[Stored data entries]
--------------------
-- ==== Sys2Proof/Tests/Slice0.lean ====
section
/-! SUPPORT. Tests of the model: what well-formedness refuses, and states and operands that meet the hypotheses of each statement. -/

-- One theorem after another: with a thread for each, the package as one text outgrows the checker's memory limit.
set_option Elab.async false

namespace Sys2Proof.Tests

open Sys2Proof.Machine

/-! Small states and requests. -/

/-- A SUPERVISOR session that expects SEQUENCE 1. -/
def supervisor : Session := { number := 1, role := .supervisor, version := 0x24, idleS := 60 }

/-- Salurn runs, with one SUPERVISOR session. -/
def run : State := {
  pins := { resetN := true, vddIo := true, tamperIn := false }
  sill := { suppliesValid := true, hold := .released, stage := .run }
  control := { ready := true, everRun := true, sessions := [supervisor] } }

/-- The bytes of an `n`-byte field at an offset. -/
def pb (n off v : Nat) : List (Nat × Byte) := (List.range n).map (fun i => (off + i, (be n v).getD i 0))

/-- A request of session 1 for an opcode, its payload `n` bytes, zero but for the bytes given. -/
def rqn (n : Nat) (l : List (Nat × Byte)) (u : BitVec 16 := 0) : Request :=
  { session := 1, seq := 1, unit := u, payload := l.foldl (fun b e => b.set e.1 e.2) (zeros n) }

/-- The same, of the least payload the opcode takes. -/
def rq (code : Nat) (l : List (Nat × Byte)) (u : BitVec 16 := 0) : Request := rqn (4 * (opOf code).lo) l u

/-- The same, of session 0. -/
def rq0 (code : Nat) (l : List (Nat × Byte)) : Request := { rq code l with session := 0 }

/-- A governed domain in a state. -/
def inState (cls idx n : Nat) (s : State) : State := modDom cls idx (fun d => { d with state := n }) s

/-- At second `n`. -/
def atSecond (n : Nat) (s : State) : State := modTiming (fun t => { t with tod := ⟨n, 0⟩ }) s

/-- A native format: 80 GBd, modulation 2, OTUC4. -/
def fmt : Format := ⟨2560, 0, 2, 0, 4, 24, 0, 10⟩

/-- Unit 0 with a format and both paths enabled, its receive in TRACKING, its converters awake. -/
def live : State := inState 1 0 0 (inState 2 0 0 (modCu 0 (fun c => { c with
  fmt := some fmt, fmtTx := some fmt, fmtRx := some fmt, txEn := true, rxEn := true, txCalibrated := true, rxCalibrated := true,
  acq := 7, held := true }) run))

/-- A frame of 64 bytes in cell 0 of stack 0. -/
def frame : StoredFrame := ⟨64, [0], {}, 0⟩

/-- Port 0 has a mapper of one slot, subscriber 0 and queue 0, which holds a frame; its slice and the frame's stack are awake. -/
def port : State := modQueue 0 (fun q => { q with enabled := true, weight := 1, limitKib := 16, frames := [frame] })
  (modSub 0 (fun n => { n with enabled := true, weight := 1 }) (modTrib 0 (fun t => { t with now := { kind := 2, slots := 1 } }) (inState 9 0 0 (inState 4 0 0 run))))

/-- A journal entry that is being applied. -/
def applying : Entry := { id := 1, port := .control, session := 1, seq := 1, opcode := 0x0701, unit := 0, version := 0x24, digest := [], state := .applying }

/-- Tenon port 0 is up as RING_E, and the ring's map shows number 1, its manager here. -/
def up : State := modTenon 0 (fun t => { t with role := 1, state := 3, credit := { peerGrant := [(0, 100), (1, 100), (2, 100)] } })
  (modDomain (fun d => { d with ringMgr := 1, maps := [(0, { east := 2, west := 2 })] }) run)
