-- ==== Sys2Proof/Machine/Step.lean ====
section
/-! DEFINITION. The step: the next pending step of the surroundings, or nothing (10_state.md R23, 20_memory.md R48,
R49). -/

namespace Sys2Proof.Machine

/-- One step: the block takes the first pending step of its surroundings. With none pending it does nothing: it acts
only on a host access, an arrival or reset (R23, log 3). -/
def step (s : State) : Host.Outcome State Fault Refusal :=
  match s.inputs with
  | [] => .next s
  | e :: rest => perform e { s with inputs := rest }

/-- The state with an `nbits`-bit command word issued as the very next step: a host write of it to CMD at the front
of the pending steps (log 9). -/
def State.withFetchWord (s : State) (nbits w : Nat) : State :=
  { s with inputs := commandWrite (BitVec.ofNat 32 (w % 2 ^ nbits)) :: s.inputs }

end Sys2Proof.Machine
end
--------------------
> _WHAT IS EXPECTED_
Reproduce exactly what appears from the line containing "def port : State" down to the final line of the data.

> _TASK OUTPUT_
def port : State := modQueue 0 (fun q => { q with enabled := true, weight := 1, limitKib := 16, frames := [frame] })
  (modSub 0 (fun n => { n with enabled := true, weight := 1 }) (modTrib 0 (fun t => { t with now := { kind := 2, slots := 1 } }) (inState 9 0 0 (inState 4 0 0 run))))

/-- A journal entry that is being applied. -/
def applying : Entry := { id := 1, port := .control, session := 1, seq := 1, opcode := 0x0701, unit := 0, version := 0x24, digest := [], state := .applying }

/-- Tenon port 0 is up as RING_E, and the ring's map shows number 1, its manager here. -/
def up : State := modTenon 0 (fun t => { t with role := 1, state := 3, credit := { peerGrant := [(0, 100), (1, 100), (2, 100)] } })
  (modDomain (fun d => { d with ringMgr := 1, maps := [(0, { east := 2, west := 2 })] }) run)
-- ==== Sys2Proof/Machine/Step.lean ====
section
/-! DEFINITION. The step: the next pending step of the surroundings, or nothing (10_state.md R23, 20_memory.md R48,
R49). -/

namespace Sys2Proof.Machine

/-- One step: the block takes the first pending step of its surroundings. With none pending it does nothing: it acts
only on a host access, an arrival or reset (R23, log 3). -/
def step (s : State) : Host.Outcome State Fault Refusal :=
  match s.inputs with
  | [] => .next s
  | e :: rest => perform e { s with inputs := rest }

/-- The state with an `nbits`-bit command word issued as the very next step: a host write of it to CMD at the front
of the pending steps (log 9). -/
def State.withFetchWord (s : State) (nbits w : Nat) : State :=
  { s with inputs := commandWrite (BitVec.ofNat 32 (w % 2 ^ nbits)) :: s.inputs }

end Sys2Proof.Machine
end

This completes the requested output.